Прокрутили пленку с записью матча. Яснее не стало: бежит игрок, нагнув голову, лица не видно. Вроде бы белый, а может, и нет — в тени трибун бежит, ничего не разберешь.
— Африканец это, — сказал Чухонцев. И сказал он это так страстно, что люди, приверженные принципам интернационализма, от него отодвинулись. — Кишками чувствую: черный! И преступление это типично африканское! Варварское преступление. Думаю, дело было так: Верзилов с мэром Яковлевым создали преступное сообщество; но внутри этого сообщества возникли трения. Мэр хотел убить губернатора, а Верзилов в последний момент пошел на попятный. Думаю, именно поэтому он и появился в ложе губернатора: чтобы дать знак своему футболисту — сюда бить не надо, здесь свои! Но разве ты дикарю объяснишь! Разве ему в башку вколотишь! Парню уже было заплачено, он увидел улыбающегося Верзилова и понял, что бить надо как можно сильнее; разогнался — и вдарил что есть мочи. Короче говоря, перед нами типичный случай конфликта культур! Цивилизованный киллер оценил бы ситуацию и пробил по воротам, отказался бы от опасного предприятия.

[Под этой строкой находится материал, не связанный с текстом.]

-- ==== Sys2Proof/Machine/Select.lean ====
section
/-! DEFINITION. Dispatch: which step, if any, the framer takes on a clock edge (R57, R63, R71), and the shared form of
every meaning. -/

namespace Sys2Proof.Machine

/-- What a clock edge does. -/
inductive Selection where
  /-- `rst` is 1: reset overrides everything (R94). -/
  | reset
  /-- No step is enabled: nothing changes (R57). -/
  | hold
  /-- A state the spec rules out. -/
  | noRule (f : Fault)
  /-- A presented command that is no command word. -/
  | badWord (why : DecodeReject)
  /-- The step taken. -/
  | run (i : Instr)
  deriving DecidableEq, Repr

/-- The step that a selecting word selects in a context. -/
def selectWord (lw : Nat) (ctx : Context) (w : Nat) : Selection :=
  match decode lw ctx w with
  | .ok i => .run i
  | .error e => .badWord e

/-- `op == IDLE`: a presented command is accepted (R57, R60). -/
def selectCommand (s : State) : Selection :=
  match commandWord s with
  | none => .hold
  | some w => selectWord s.lw .command w

/-- `op == ENC` (R63): a hold while `TxReady()` is false; PL is read only where a payload byte remains. -/
def selectEncoder (s : State) : Selection :=
  if txReady s then
    match s.e_phase with
    | .E_ESC2 => selectWord s.lw .escapePending 0
    | .E_FETCH =>
      if s.e_idx = s.e_len then selectWord s.lw .payloadDone 0
      else if s.e_idx < s.e_len then
        match payloadByte s with
        | some b => selectWord s.lw .payload b.toNat
        | none => .noRule .noSuchIndex
      else .noRule .cursorPastLength
  else .hold

/-- `op == DEC` (R71): a hold while `RxAvail()` is false. -/
def selectDecoder (s : State) : Selection :=
  match wireByte s with
  | none => .hold
  | some c =>
    match s.d_state with
    | .LITERAL => selectWord s.lw .wireLiteral c.toNat
    | .PENDING_ESCAPE => selectWord s.lw .wirePending c.toNat
    | .DONE => .noRule .decoderInDone

/-- The dispatch rule R57; reset overrides it (R94). -/
def select (s : State) : Selection :=
  if s.rst then .reset
  else match s.op with
    | .IDLE => selectCommand s
    | .ENC => selectEncoder s
    | .DEC => selectDecoder s

/-- The form of every meaning: the effect happens when the instruction is the step that is enabled and selected; otherwise
there is no step of it, and no step changes no state (R57, R60). DESIGN CHOICE for an instruction given to `exec` in a state
that does not select it (log 8). -/
def whenSelected (i : Instr) (s : State) (effect : Result) : Result :=
  if select s = .run i then effect else .next s

/-- A decoder step consumes the wire byte that selected it (R71). -/
def consuming (s : State) (effect : State → Result) : Result :=
  match rxRead s with
  | some (_, t) => effect t
  | none => .next s

end Sys2Proof.Machine
end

Дикарь был глух к сигналам, перехватил инициативу, нанес удар, и спасенья, как сказал Лермонтов в известных стихах, нет. Нет спасенья, господа! Его убийца хладнокровно прицелился, размахнулся правой ногой — и бац! Прямо в лоб! Пустое сердце бьется ровно, если хотите знать!
— Позвольте, — возражали Чухонцеву местные опера, — ведь бразилец даже не выходил на поле. Кто-то другой нанес удар.
Думаете, это Гену останавливало в суждениях? Не надейтесь даже.
— Ну, выходил бразилец на поле или не выходил, это меня не касается. Я вам излагаю концепцию преступления, а рабочие детали сами разрабатывайте. — Гена набрался столичной спеси и говорил с провинциальными милиционерами, не поворачивая в их сторону головы. — Подкину вам, например, такую версию. — Прежде у Гены идей вовсе не появлялось, но майорские звездочки провоцируют некое брожение в мозгах, — подкину вам версию, так и быть, — говорил он снисходительно. — У всякого дикаря имеется большая семья. Плодятся они в Африке как кролики, есть у них и братья, и племянники, и внуки, каждая негритянка рожает в среднем по девять человек. Полагаю, наш так называемый форвард выписал себе из своей Зимбабвы кучу родни и приучил, например, племянника пулять мяч в девятку. Тренировал мальчика. Вот он племянника на мокрое дело и выпустил: и сам чистенький, и негритенку развлечение.
— Не из Зимбабве он, из Бразилии! — подал голос один из ментов.